TASK GOAL ->
Write out, word for word, the line that contains "let start ← regRead32 c.gram.segStart" and each line after it down to the last line of the data below. Include nothing more.

----- EXERCISE DATA

-- ==== Sys2Proof/Machine/Grammar.lean ====
section
/-! DEFINITION. GrammarSegmentLoader, the optional unit (spec/45_grammar_loader.md R210 to R219), and the reserved
operation codes of the request port (spec/30_encoding.md R90, spec/60_exceptions.md R251 (f)). -/

namespace Sys2Proof.Machine

/-- `WaitNotBusy` (R214). -/
def waitNotBusy : M Unit := do
  let c ← config
  pollPhase c.gram.status (notGramBusy c)

/-- `ExtWrite` (R215): the window's base, then a paged write on page 0xFF. -/
def extWrite (a : DWord) (bytes : List Byte) : M Unit := do
  let c ← config
  regWrite32 c.gram.extAddr (a &&& 0xFFFFFF00#32)
  regWrite (0xFF#8 ++ a.extractLsb' 0 8) bytes

/-- The blocks of the blob in ascending order (R216). -/
def sendBlocks (a : DWord) : List (List Byte) → M Unit
  | [] => pure ()
  | block :: rest => do
    extWrite a block
    sendBlocks (a + BitVec.ofNat 32 block.length) rest

/-- The segment table's entry `i` is written whole and the count raised (R217). The count is a 16-bit register: one past
0xFFFF is written as 0 (log entry 26). -/
def appendSegment (cnt : Word) (start len : DWord) : M Unit := do
  let c ← config
  regWrite32 (segAddrReg c.gram cnt.toNat) start
  regWrite32 (segSizeReg c.gram cnt.toNat) len
  regWrite16 c.gram.segCount (cnt + 1)

/-- The segment table update (R217). -/
def updateTable (start len : DWord) : M Unit := do
  let c ← config
  let cnt ← regRead16 c.gram.segCount
  if cnt = 0 then appendSegment cnt start len
  else
    let last ← regRead32 (segAddrReg c.gram (cnt.toNat - 1))
    if last = start then regWrite32 (segSizeReg c.gram (cnt.toNat - 1)) len
    else appendSegment cnt start len

/-- The capacity check (R213): the blob fits in `max - start - 1` bytes, without a wrap. -/
def capacityOk (start max : DWord) (len : Nat) : Bool :=
  decide (start.toNat + 1 ≤ max.toNat) && decide (len ≤ max.toNat - start.toNat - 1)

/-- `GrammarLoad` (R211). R150 and R64 want a command's response read before the next command; R211 runs
CMD_GRAM_DISABLE and then CMD_GRAM_ENABLE with no read of `REG_RESULT`. That the model follows R211's pseudocode is its
choice (DESIGN CHOICE, log entry 42). -/
def grammarLoad (blob : List Byte) : M Payload := do
  let c ← config
  update (·.setGl .capacity)
  let start ← regRead32 c.gram.segStart
  let max ← regRead32 c.gram.segMax
  raiseIf (!capacityOk start max blob.length) .resourceErr
  update (·.setGl .disable)
  runCommand c.cmds.gramDisable
  update (·.setGl .wait1)
  waitNotBusy
  update (·.setGl .stream)
  sendBlocks start (chunksOf c.gram.block blob)
  update (·.setGl .table)
  updateTable start (BitVec.ofNat 32 blob.length)
  update (·.setGl .enable)
  runCommand c.cmds.gramEnable
  update (·.setGl .wait2)
  waitNotBusy
  update (·.setGl .idle)
  return Payload.none

/-- A reserved operation code: INVALID_ARG, no bus activity (R90, R251 (f)). -/
def reservedSeq : M Payload := raise .invalidArg

/-- GRAMMAR_LOAD (R211); a reserved code where the unit is absent (R90, R210). -/
def execGrammarLoad (blob : List Byte) (s : State) : Host.Outcome State Fault Refusal :=
  runRequest 0x9 false (if s.cfg.hasGrammar then grammarLoad blob else reservedSeq) s

/-- REQ_RESERVED (R90, R251 (f)). -/
def execReqReserved (op : BitVec 4) (s : State) : Host.Outcome State Fault Refusal :=
  runRequest op false reservedSeq s

end Sys2Proof.Machine
end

----------

ANSWER ->
  let start ← regRead32 c.gram.segStart
  let max ← regRead32 c.gram.segMax
  raiseIf (!capacityOk start max blob.length) .resourceErr
  update (·.setGl .disable)
  runCommand c.cmds.gramDisable
  update (·.setGl .wait1)
  waitNotBusy
  update (·.setGl .stream)
  sendBlocks start (chunksOf c.gram.block blob)
  update (·.setGl .table)
  updateTable start (BitVec.ofNat 32 blob.length)
  update (·.setGl .enable)
  runCommand c.cmds.gramEnable
  update (·.setGl .wait2)
  waitNotBusy
  update (·.setGl .idle)
  return Payload.none

/-- A reserved operation code: INVALID_ARG, no bus activity (R90, R251 (f)). -/
def reservedSeq : M Payload := raise .invalidArg

/-- GRAMMAR_LOAD (R211); a reserved code where the unit is absent (R90, R210). -/
def execGrammarLoad (blob : List Byte) (s : State) : Host.Outcome State Fault Refusal :=
  runRequest 0x9 false (if s.cfg.hasGrammar then grammarLoad blob else reservedSeq) s

/-- REQ_RESERVED (R90, R251 (f)). -/
def execReqReserved (op : BitVec 4) (s : State) : Host.Outcome State Fault Refusal :=
  runRequest op false reservedSeq s

end Sys2Proof.Machine
end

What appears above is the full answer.